◆ Action item ◆
What is wanted is an exact copy of the lines from the top of the listing through the line containing "if e.ending.isSome then".

◆ Records for the task ◆
- - - - -
/-! ### Memory responses (R366, R195, R196) -/

/-- A COPY's line read comes back and its write goes out, or a write is acknowledged and the next request goes out. -/
def Blk.xferResp (q n off len : Nat) (write : Bool) (d : Line) (resp : BitVec 2) (b : Blk) : Blk :=
  match b.entry q n with
  | none => b
  | some e =>
    match e.prog with
    | .xfer asked done outst err =>
      let put := fun (p : Prog) (st : Option Stat) (b : Blk) =>
        b.modEntry q n fun e => { e with prog := p, ending := e.ending.orElse fun _ => st }
      if e.ending.isSome then put (.xfer asked done (outst - 1) err) none b
      else if resp ≠ 0 then put (.xfer asked done (outst - 1) (some off)) (some (Stat.err Code.memFault off)) b
      else if write then
        let done := done + len
        let total := if e.opcode = opCOPY then Slot.q64 e.slot 0x18 else Slot.q64 e.slot 0x10
        if total ≤ done then put (.xfer asked done 0 err) (some .ok) b
        else
          let e' := { e with prog := .xfer asked done 0 err }
          (b.modEntry q n fun _ => e').nextChunk e'
      else
        let src := Slot.q64 e.slot 8 + off
        let dst := Slot.q64 e.slot 0x10 + off
        let v := (d.toNat / 2 ^ (8 * (src % 64))) * 2 ^ (8 * (dst % 64))
        -- the place its read had is free
        (b.seqAsk (seqOf q) q (.chunk n off len true) fun i =>
          .wr (.seq (seqId (seqOf q)) i) (lineOf dst) (BitVec.ofNat 512 v) (maskOf (dst % 64) len)).getD b
    | _ => b
def SeqReq.isSlot : SeqReq → Bool
  | .slot _ => true
  | _ => false
/-- A response to the request of a place: the place is free again, and what the request was for goes on (R366). -/
def Blk.seqResponse (x : Env) (s place : Nat) (d : Line) (resp : BitVec 2) (b : Blk) : Blk :=
  match PMap.find place (b.seq s).outs with
  | none => b
  | some o =>
    if o.what.isSlot then b else
    let bad := resp != 0
    let b := b.freeOut s place
    let b := if bad then b.setSeq s (b.seq s).respError else b
    let v := b.seq s
    match o.what with
    | .slot _ => b
    | .desc _ half => if bad then b else b.setSeq s { v with descBuf := halfPut v.descBuf half d }
    | .head n _ half =>
      match b.headFor o.q n with
      | some h => b.setHead s (h.take half d bad)
      | none => b
    | .line half => if bad then b else b.setSeq s { v with copyBuf := halfPut v.copyBuf half d }
    | .wrLine => b
    | .wrRec => b.setSeq s { v with recBusy := false }
    | .chunk n off len write =>
      match b.entry o.q n with
      | some e => if e.opcode = opWATCH then b.watchResp x o.q n write d resp else b.xferResp o.q n off len write d resp
      | none => b
def execSeqMemoryResponse (s : SeqId) (place : Fin 32) (data : Line) (resp : BitVec 2) (st : State) : Host.Outcome State Fault Refusal :=
  st.onArrival (.seqMemoryResponse s place data resp) fun x b => b.seqResponse x s place.val data resp

/-! ### Micro-traps and halts (R371 to R373, R435) -/

def Seq.shadowOf (v : Seq) : Shadow := { sptr := v.sptr, lc := v.lc, stack := v.stack, w := v.w, z := v.z, c := v.c }
/-- The lowest pending cause is taken; a BREAK fetches no vector. -/
def Blk.microTrap (s : Nat) (b : Blk) : Blk :=
  let v := b.seq s
  if !b.running || !(v.st == .idle || v.st == .running) then b else
  match v.trapDue with
  | none => b
  | some c =>
    let v := { v with shadow := some v.shadowOf, pend := v.pend.erase c, trapCause := BitVec.ofNat 3 c, trapCount := satInc v.trapCount
                      inWait := false }
    b.setSeq s (if c = 5 then { v with st := .broke } else { v with st := .trapped, sptr := BitVec.ofNat 12 (0xFF0 + c) })
def execMicroTrap (s : SeqId) (st : State) : Host.Outcome State Fault Refusal := st.onBlk fun _ b => b.microTrap s

/-- An uncorrectable error in a store word halts the sequencer; its queues stop fetching. -/
def execStoreEcc (s : SeqId) (strand : BitVec 12) (st : State) : Host.Outcome State Fault Refusal :=
  st.onBlk fun x b => if b.up && (b.seq s).st != .halted then (b.haltSeq x s 2 strand).callRung 3 0 0x0D else b

end Sys2Proof.Machine
end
- - - - -
◆ Answer space ◆
/-! ### Memory responses (R366, R195, R196) -/

/-- A COPY's line read comes back and its write goes out, or a write is acknowledged and the next request goes out. -/
def Blk.xferResp (q n off len : Nat) (write : Bool) (d : Line) (resp : BitVec 2) (b : Blk) : Blk :=
  match b.entry q n with
  | none => b
  | some e =>
    match e.prog with
    | .xfer asked done outst err =>
      let put := fun (p : Prog) (st : Option Stat) (b : Blk) =>
        b.modEntry q n fun e => { e with prog := p, ending := e.ending.orElse fun _ => st }
      if e.ending.isSome then put (.xfer asked done (outst - 1) err) none b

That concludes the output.